The ELPAC test, given to students whose primary language is not English, is used to measure proficiency of the English language from kindergarten (K) to Grade 12 (California Department of Educa-tion, 2022). There are initial ELPAC and summative ELPAC assessments. Initial ELPAC identifies whether students are English learners or ones fluent in English. The summative ELPAC assesses the progress of English learners in listening, speaking, writing, and reading in English. English learner students are given the ELPAC test every year. The test scores are classified into Level 1, 2, 3, and 4. Once the students score Level 4, they are reclassified as fluent English proficient (California Department of Education, 2022). The levels are broken down as:
Level 4: Well developed
Level 3: Moderately developed
Level 2: Somewhat developed
Level 1: Minimally developed
With the hypothesis that students with poor attendance are less likely to do well on ELPAC summative assessment, the main purpose of this project is to predict the student ELPAC level for a school district in California.
In addition, we intend to create an application for end users to enter data so that our machine learning model produces a predictive result.
- Python
- SQL
- Streamlit
- Data Acquisition
- Exploratory Data Analysis (EDA)
- Feature Engineering
- Modeling - Machine Learning Algorithms
The file used for this project, elpac.csv, was created from several different sources which include:
- Attendance information which came from the California Longitudinal Pupil Achievement Data System (CALPADS), Student Attendance Summary (STAS) files, for five school years, 2017-2018, through 2021-2022. *Five years of ELPAC Assessment data was obtained from the California Assessment of Student Performance and Progress (CAASPP).
- Student demographic and Teacher information, was obtained from CALPADS reports 8.1 and 4.4.
- Student and School data is de-identified, per request of the school district that gave us permission to use their data.
The following features were engineered.
- TestDayName, TestAge, AttendedPct, EnrolledPct, GradeEnrolledPct, GradeAttendedPct, OverallScoreStd, TotalAssessments, TestInstance, and Growth.

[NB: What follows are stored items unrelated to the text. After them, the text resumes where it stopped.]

end Sys2Proof.Machine
end

section
/-! FETCH_NOTICES and SET_NOTICES (R137, R147, R148), and what the walk of a sweep and its end come to, equation by
equation (R132, R139). -/

namespace Sys2Proof.Machine

/-! ### The walk goes on, pauses or ends (R132, R139) -/

theorem runsFor_requester {w : Sweep} {r : SweepRun} {n : Node} (hstate : w.state ≠ .idle) (hrun : w.run = some r)
    (hreq : r.requester = n) : w.runsFor n = true := by
  simp [Sweep.runsFor, hstate, hrun, hreq]

/-- R129, R139: the sweep record when the sweep ends. -/
def Sweep.stop (w : Sweep) (reason : EndReason) (now : Tick) : Sweep :=
  { w with state := .idle, current := none, probe := none, holder := none, ended := some (reason, now) }

theorem releaseProbe_frame (s : State) : { s.releaseProbe with engines := s.engines } = s := by
  unfold State.releaseProbe
  split <;> rfl

/-- R139: the probe is released, the record stops and AUDIT_ENDED is raised. -/
theorem endSweep_run {s : State} {w : SweepRun} (hw : s.sweep.run = some w) (reason : EndReason) :
    endSweep reason s = (s.releaseProbe.setSweep (s.sweep.stop reason s.now)).raise w.requester none
      (.auditEnded reason w.issued w.pass) := by
  have hsweep : s.releaseProbe.sweep = s.sweep := (congrArg State.sweep (releaseProbe_frame s) :)
  have hnow : s.releaseProbe.now = s.now := (congrArg State.now (releaseProbe_frame s) :)
  unfold endSweep
  rw [hw]
  dsimp only
  rw [hsweep, hnow]
  rfl

/-- R139: the sweep `w` of the state `s` has ended. -/
structure SweepEnded (s : State) (w : SweepRun) (reason : EndReason) (t : State) : Prop where
  sweep : t.sweep = s.sweep.stop reason s.now
  notice : t.notice w.requester = (s.notice w.requester).push
    { slot := none, tick := s.now, body := .auditEnded reason w.issued w.pass }
  engines : t.engines = s.releaseProbe.engines
  frame : { t with engines := s.engines, sweep := s.sweep, notices := s.notices } = s

section
variable {s t : State} {w : SweepRun} {reason : EndReason}

theorem SweepEnded.port (h : SweepEnded s w reason t) (n : Node) : t.port n = s.port n :=
  (congrArg (fun u : State => u.port n) h.frame :)

theorem SweepEnded.slots (h : SweepEnded s w reason t) : t.slots = s.slots := (congrArg State.slots h.frame :)

theorem SweepEnded.bays (h : SweepEnded s w reason t) : t.bays = s.bays := (congrArg State.bays h.frame :)

end

theorem endSweep_ended {s : State} {w : SweepRun} (hw : s.sweep.run = some w) (reason : EndReason) :
    SweepEnded s w reason (endSweep reason s) := by
  have hframe := releaseProbe_frame s
  have hnow : s.releaseProbe.now = s.now := (congrArg State.now hframe :)
  have hnotice : s.releaseProbe.notice w.requester = s.notice w.requester :=
    (congrArg (fun u : State => u.notice w.requester) hframe :)
  rw [endSweep_run hw]
  refine ⟨rfl, ?_, rfl, (congrArg (fun u : State => { u with sweep := s.sweep, notices := s.notices }) hframe :)⟩
  exact (State.setNotice_notice_same _ _ _).trans (by rw [State.setSweep_notice, State.setSweep_now, hnotice, hnow])

theorem endSweepOf_on {s : State} {n : Node} (reason : EndReason) (h : s.sweep.runsFor n = true) :
    endSweepOf n reason s = endSweep reason s := if_pos h

theorem walkOn_ends {s : State} {w : SweepRun} {cur : Slot} {reason : EndReason} (hw : s.sweep.run = some w)
    (ha : advanceOf w cur = .ends reason) (k : Nat) : walkOn (k + 1) cur s = endSweep reason s := by
  unfold walkOn
  rw [hw]
  dsimp only
  rw [ha]

theorem walkOn_pauses {s : State} {w : SweepRun} {cur next : Slot} (hw : s.sweep.run = some w)
    (ha : advanceOf w cur = .pauses next) (k : Nat) :
    walkOn (k + 1) cur s = s.setSweep { s.sweep with state := .pausedStep, current := some next } := by
  unfold walkOn
  rw [hw]
  dsimp only
  rw [ha]

/-- R132: a STEPPED sweep whose budget is not reached pauses before its last slot. -/
theorem advanceOf_stepped {w : SweepRun} {i : Slot} (hbudget : w.budget = 0 ∨ w.issued.toNat < w.budget.toNat)
    (hmode : w.mode = .stepped) (hlast : i ≠ w.last) : advanceOf w i = .pauses (i + 1) := by
  unfold advanceOf
  rw [if_neg (by rintro ⟨h0, hle⟩; exact hbudget.elim h0 (Nat.not_lt.2 hle)), if_neg (fun h => hlast h.1),
    if_pos hmode]

/-! ### FETCH_NOTICES (R137, R147) -/

theorem fetchNotices_plain {s : State} {n : Node} (hup : (s.port n).state = .up) (h : s.sweep.state ≠ .pausedFull)
    (id : BitVec 16) : fetchNotices n id s = (s.setNotice n (s.notice n).fetch).answered n id 0x60 .done
      (listItem noticeRecord ((s.notice n).queue.take 8) ++ u8 ((s.notice n).queue.length - 8)) := by
  have hreply := reply_up (s := s.setNotice n (s.notice n).fetch) (by exact hup) id 0x60 .done
    (listItem noticeRecord ((s.notice n).queue.take 8) ++ u8 ((s.notice n).queue.length - 8))
  unfold fetchNotices
  simp only [h, decide_false, Bool.false_and, Bool.false_eq_true, if_false, State.setNotice_notice_same]
  rw [show (s.notice n).fetch.queue.length = (s.notice n).queue.length - 8 from List.length_drop, hreply]
  split <;> rfl

/-- R137, R147: of a PAUSED_FULL sweep the held result takes the first freed place, and the walk goes on. -/
theorem fetchNotices_full {s u : State} {n : Node} {w : SweepRun} {r : AuditResult} {i : Slot}
    (hstate : s.sweep.state = .pausedFull) (hrun : s.sweep.run = some w) (hreq : w.requester = n)
    (hheld : s.sweep.holder = some r) (hqueue : (s.notice n).queue ≠ [])
    (hu : (s.setNotice n (s.notice n).fetch).placeResult w r = u) (hup : (u.port n).state = .up)
    (hsweep : u.sweep.current = some i) (id : BitVec 16) :
    fetchNotices n id s = walkOn 33 i (u.answered n id 0x60 .done
      (listItem noticeRecord ((s.notice n).queue.take 8) ++ u8 (u.notice n).queue.length)) := by
  have hruns : s.sweep.runsFor n = true := runsFor_requester (by simp [hstate]) hrun hreq
  have hplace : (s.setNotice n (s.notice n).fetch).placeHeld n = u := by
    unfold State.placeHeld
    simp only [State.setNotice_sweep, hheld, hrun, hstate, hreq, and_self, if_true, hu]
  have htaken : (decide (s.sweep.state = .pausedFull) && s.sweep.runsFor n && s.sweep.holder.isSome &&
      !((s.notice n).queue.take 8).isEmpty) = true := by simp [hstate, hruns, hheld, hqueue]
  unfold fetchNotices
  dsimp only
  rw [htaken, if_pos rfl, hplace, reply_up hup]
  generalize hv : u.answered n id _ _ _ = v
  rw [show v.sweep.current = some i by rw [← hv]; exact hsweep]
  rfl

/-! ### SET_NOTICES (R148) -/

theorem setNotices_plain {s : State} {n : Node} (hup : (s.port n).state = .up) {on : Bool}
    (h : ((s.notice n).on && !on) = true → s.sweep.runsFor n = false) (id : BitVec 16) (mask : BitVec 32) :
    setNotices n id on mask s = (s.setNotice n ((s.notice n).set on mask)).answered n id 0x61 .done
      (flag on ++ u32 (mask &&& assignedKinds).toNat
        ++ u8 (if (s.notice n).on && !on then (s.notice n).queue.length else 0)) := by
  unfold setNotices
  dsimp only
  split
  · rename_i hoff
    rw [endSweepOf_off _ (by exact h hoff)]
    exact reply_up (by exact hup) _ _ _ _
  · exact reply_up (by exact hup) _ _ _ _

/-- R148: notices that stay on keep their queue. -/
theorem NoticeQueue.set_on {q : NoticeQueue} (h : q.on = true) (mask : BitVec 32) :
    q.set true mask = { q with mask := mask &&& assignedKinds } := by
  simp [NoticeQueue.set, h]

/-- R148: notices that are turned on, or are off afterwards, have an empty queue. -/
theorem NoticeQueue.set_fresh {q : NoticeQueue} {on : Bool} (h : on = false ∨ q.on = false) (mask : BitVec 32) :
    q.set on mask = { q with on := on, mask := mask &&& assignedKinds, queue := [], attention := false } := by
  rcases h with h | h <;> simp [NoticeQueue.set, h]

/-- R139, R148: the node's sweep ends when its notices are turned off. -/
theorem setNotices_endsSweep {s : State} {n : Node} (hup : (s.port n).state = .up) (hon : (s.notice n).on = true)
    {w : SweepRun} (hstate : s.sweep.state ≠ .idle) (hrun : s.sweep.run = some w) (hreq : w.requester = n)
    (id : BitVec 16) (mask : BitVec 32) : setNotices n id false mask s =
      (endSweep .noticesOff (s.setNotice n ((s.notice n).set false mask))).answered n id 0x61 .done
        (flag false ++ u32 (mask &&& assignedKinds).toNat ++ u8 (s.notice n).queue.length) := by
  have hoff : ((s.notice n).on && !false) = true := by rw [hon]; rfl
  have hended := endSweep_ended (s := s.setNotice n ((s.notice n).set false mask)) (by exact hrun) .noticesOff
  unfold setNotices
  dsimp only
  rw [hoff, if_pos rfl, if_pos rfl, endSweepOf_on _ (by exact runsFor_requester hstate hrun hreq)]
  exact reply_up ((congrArg Port.state (hended.port n)).trans hup) _ _ _ _

theorem push_off {q : NoticeQueue} (h : q.on = false) (x : Notice) :
    q.push x = { q with summary := q.summary ||| kindBit x.body } := by
  simp [NoticeQueue.push, h]
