-- ==== Sys2Proof/Machine/Regs.lean ====
section
/-! DEFINITION. The address of every register (R9, R17 and the chapters' register tables) and the place of every field in it. A register repeated per instance takes the instance numbers. -/
namespace Sys2Proof.Machine
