-- ==== Sys2Proof/Machine/Sw.lean ====
section
/-! DEFINITION. The switch's tables (04): MAC table, VLAN table, stream contexts with filter, meter and redundancy window,
cells of the frame memory, and the registers of the SWITCH and STREAM blocks. -/
namespace Sys2Proof.Machine

/-- Change the switch record. -/
def State.modSw (s : State) (f : SwSt → SwSt) : State := { s with sw := f s.sw }

/-- Port n. -/
def State.portOf (s : State) (n : Nat) : PortSt := tget (fun _ => {}) s.port n
/-- Store port n. -/
def State.setPort (s : State) (n : Nat) (p : PortSt) : State := { s with port := tput (fun _ => {}) s.port n p }
/-- Change port n. -/
def State.modPort (s : State) (n : Nat) (f : PortSt → PortSt) : State := s.setPort n (f (s.portOf n))

/-! ## MAC table (R102 to R105) -/

/-- The set of a key (R102). -/
def macSet (mac fid : Nat) : Nat :=
  let h := bitsOf 47 32 mac ^^^ bitsOf 31 16 mac ^^^ bitsOf 15 0 mac ^^^ fid
  bitsOf 9 0 h ^^^ bitsOf 15 10 h

/-- MAC entry i. -/
def State.macAt (s : State) (i : Nat) : Option MacEntry := tget (fun _ => none) s.sw.mac i
/-- Store MAC entry i. -/
def State.setMac (s : State) (i : Nat) (e : Option MacEntry) : State :=
  s.modSw fun x => { x with mac := tput (fun _ => none) x.mac i e }

/-- The indexes of a key's four ways. -/
def macWays (mac fid : Nat) : List Nat := (List.range 4).map (fun w => 4 * macSet mac fid + w)

/-- The entry of a key. -/
def State.macFind (s : State) (mac fid : Nat) : Option Nat :=
  (macWays mac fid).find? (fun i => match s.macAt i with | some e => e.mac == mac && e.fid == fid | none => false)

/-- The way a new key takes (R103): the lowest free one, else the dynamic entry of greatest AGE, the lowest among equals. -/
def State.macVictim (s : State) (mac fid : Nat) : Option Nat :=
  let ws := macWays mac fid
  match ws.find? (fun i => (s.macAt i).isNone) with
  | some i => some i
  | none => (ws.foldl (fun (b : Option (Nat × Nat)) i =>
      match s.macAt i with
      | some e => if e.static then b else match b with
          | some (j, a) => if a < e.age then some (i, e.age) else some (j, a)
          | none => some (i, e.age)
      | none => b) none).map (·.1)

/-- Learn a source address on a port (R103). -/
def State.macLearn (s : State) (mac fid port : Nat) : State :=
  match s.macFind mac fid with
  | some i =>
    match s.macAt i with
    | some e =>
      if e.static then s
      else
        let t := s.setMac i (some { e with ports := 2 ^ port, age := 0 })
        if e.ports = 2 ^ port then t else t.setB SW_STATUS SW_STATUS_MOVE
    | none => s
  | none =>
    match s.macVictim mac fid with
    | some i => s.setMac i (some ⟨mac, fid, 2 ^ port, false, 0⟩)
    | none => s.setB SW_STATUS SW_STATUS_LEARN_FULL

/-- One pass of ageing (R103): every dynamic entry ages, then those that reach SW_AGE_TIME go. -/
def agePass (s : State) : State :=
  let lim := s.fld SW_AGE_TIME SW_AGE_TIME_SECONDS
  s.sw.mac.foldl (fun s p => match p.2 with
    | some e =>
      if e.static then s
      else
        let a := min 0xFFFF (e.age + 1)
        s.setMac p.1 (if lim ≠ 0 ∧ lim ≤ a then none else some { e with age := a })
    | none => s) s

/-- The key in the key registers. -/
def State.macKey (s : State) : Nat × Nat :=
  ((s.reg SW_MAC_KEY_LO).toNat + 2 ^ 32 * s.fld SW_MAC_KEY_HI SW_MAC_KEY_HI_MAC, s.fld SW_MAC_KEY_HI SW_MAC_KEY_HI_FID)

/-- The data word of an entry. -/
def macWord (e : MacEntry) : Word := w32 (e.ports % 256 + 2 ^ 8 * b2n e.static + 2 ^ 9 + 2 ^ 16 * e.age)

/-- Set FOUND and clear FULL. DESIGN CHOICE (log 102): FOUND after a WRITE with VALID = 1 says whether the key was present before, and FULL
clears at the next LOOKUP, WRITE or DELETE. -/
def State.macFound (s : State) (b : Bool) : State := (s.clrB SW_MAC_CMD SW_MAC_CMD_FULL).putB SW_MAC_CMD SW_MAC_CMD_FOUND b

/-- Remove the key; FOUND reports whether it was present. -/
def State.macDelete (s : State) : State :=
  let (m, f) := s.macKey
  match s.macFind m f with
  | some i => (s.setMac i none).macFound true
  | none => s.macFound false

/-- LOOKUP. -/
def State.macLookup (s : State) : State :=
  let (m, f) := s.macKey
  match (s.macFind m f).bind s.macAt with
  | some e => (s.setReg SW_MAC_DATA (macWord e)).macFound true
  | none => (s.setReg SW_MAC_DATA 0).macFound false

/-- WRITE of SW_MAC_DATA under the key. -/
def State.macWrite (s : State) : State :=
  let (m, f) := s.macKey
  let d := s.reg SW_MAC_DATA
  if SW_MAC_DATA_VALID.get d = 0 then s.macDelete
  else
    let e : MacEntry := ⟨m, f, SW_MAC_DATA_PORTS.get d, SW_MAC_DATA_STATIC.get d != 0, 0⟩
    match s.macFind m f with
    | some i => (s.setMac i (some e)).macFound true
    | none =>
      match s.macVictim m f with
      | some i => (s.setMac i (some e)).macFound false
      | none => (s.macFound false).setB SW_MAC_CMD SW_MAC_CMD_FULL

/-- FLUSH of every dynamic entry on the named ports. -/
def State.macFlush (s : State) : State :=
  let ps := s.fld SW_MAC_DATA SW_MAC_DATA_PORTS
  s.sw.mac.foldl (fun s p => match p.2 with
    | some e => if !e.static && (e.ports &&& ps) != 0 then s.setMac p.1 none else s
    | none => s) s

/-- READ_INDEX. -/
def State.macReadIndex (s : State) : State :=
  match s.macAt (s.fld SW_MAC_CMD SW_MAC_CMD_INDEX) with
  | some e => ((s.setReg SW_MAC_KEY_LO (w32 e.mac)).setReg SW_MAC_KEY_HI (w32 (e.mac / 2 ^ 32 + 2 ^ 16 * e.fid))).setReg
      SW_MAC_DATA (macWord e)
  | none => ((s.setReg SW_MAC_KEY_LO 0).setReg SW_MAC_KEY_HI 0).setReg SW_MAC_DATA 0

/-- Perform the MAC operation that a write of SW_MAC_CMD started; BUSY reads 1 until it ends (R105). -/
def State.macOp (s : State) (op : Nat) : State :=
  let go (t : State) := t.setB SW_MAC_CMD SW_MAC_CMD_BUSY
  match op with
  | 1 => go s.macLookup
  | 2 => go s.macWrite
  | 3 => go s.macDelete
  | 4 => go s.macFlush
  | 5 => go s.macReadIndex
  | _ => s

/-! ## VLAN table (R101) -/

/-- A VLAN entry after CHIP reset. -/
def vlanReset (v : Nat) : Nat := if v = 1 then 0x9001FFFF else 0
/-- The word of a VLAN entry, laid out as SW_VLAN_DATA. -/
def State.vlanAt (s : State) (v : Nat) : Nat := tget vlanReset s.sw.vlan v
/-- MEMBER -/ def State.vlanMember (s : State) (v : Nat) : Nat := bitsOf 7 0 (s.vlanAt v)
/-- UNTAG -/ def State.vlanUntag (s : State) (v : Nat) : Nat := bitsOf 15 8 (s.vlanAt v)
/-- FID -/ def State.vlanFid (s : State) (v : Nat) : Nat := bitsOf 27 16 (s.vlanAt v)
/-- LEARN -/ def State.vlanLearn (s : State) (v : Nat) : Bool := bitOf 28 (s.vlanAt v)
/-- VALID -/ def State.vlanValid (s : State) (v : Nat) : Bool := bitOf 31 (s.vlanAt v)

/-- The operation of SW_VLAN_CMD on the entry of VID. -/
def State.vlanOp (s : State) (w : Word) : State :=
  let v := SW_VLAN_CMD_VID.get w
  if SW_VLAN_CMD_OP.get w = 1 then s.setReg SW_VLAN_DATA (w32 (s.vlanAt v))
  else s.modSw fun x => { x with vlan := tput vlanReset x.vlan v (s.reg SW_VLAN_DATA).toNat }

/-! ## Stream contexts (R114 to R119, R126) -/

/-- Stream context c. -/
def State.strOf (s : State) (c : Nat) : StreamSt := tget (fun _ => {}) s.sw.streams c
/-- Store stream context c. -/
def State.setStr (s : State) (c : Nat) (x : StreamSt) : State :=
  s.modSw fun y => { y with streams := tput (fun _ => {}) y.streams c x }

/-- Configuration word i of a context: KEY_LO, KEY_HI, FILTER, CIR, CBS, EIR, EBS, SEQ_RESET. -/
def StreamSt.word (x : StreamSt) (i : Nat) : Word := w32 (x.cfg.getD i 0)
/-- The seven counters: MATCHED, PASSED, SDU_DROP, METER_DROP, DUP_DROP, OUT_OF_WINDOW, YELLOW. -/
def StreamSt.ctr (x : StreamSt) (i : Nat) : Nat := x.cnt.getD i 0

- Label-encoding: Label-encoding was performed for the categorical variables, StudentGender, StudentEthnicity, Special_Education, Homeless, SocioEconomically, TestDayName, TeacherGender, and TeacherEthnicity.
After the data set was balanced with upsamling, the following algorithms were trained on 70% train dataset and tested on 30% test dataset.
- Several Logistic Regression
- Nonstandardized and Standardized dataset
- Penalized L2 Ridge Logistic Regression
- Hypertuned Logistic Regression
- Decision Tree Model
- Random Forest Model
- k-Nearest Neighbors Model
- Graident Boost Classifier (with full varialbes & partial variables)
- Histogram Gradient Boost Model (with full varialbes & partial variables)
Histogram Graident Boost classifer outperformed all other model with accuracy of 97.46% with highest F1 scores.
The original hypothesis considered that students with poor attendance are likely not to do well on the ELPAC Summative Assessment, scoring a low OverallLevel. The original hypothesis stands true regarding the importance of attendance, but our final model introduces other supporting features such as the school of attendance weighs in on the OverallLevel even though all schools within a district have standardized teaching practices across all schools, In addition, the day of the week the student takes the ELPAC Assessment also factored in with Monday being the best day to see more Level 4 than Level 1.
Our final model's results include identifiers from the features for lowincome identification, whether a student is homeless, participates in special education, and socioeconomic status, as mentioned in our problem statement. Most students in the district in our model are low-income; however, the school of attendance is where actionable insight opportunities lie. In addition, a school ID played an important role in prediction of ELPAC levels. Therefore, the school district can compare ELPAC results across grade levels and schools to determine where best practices lie to then apply those practices throughout the school district.
Future recommendation include:
- Pedagogical measures can be carried out to improve the school’s ELPAC passing scores by replicating the academic curriculum and attendance policy from the schools with higher classification rates.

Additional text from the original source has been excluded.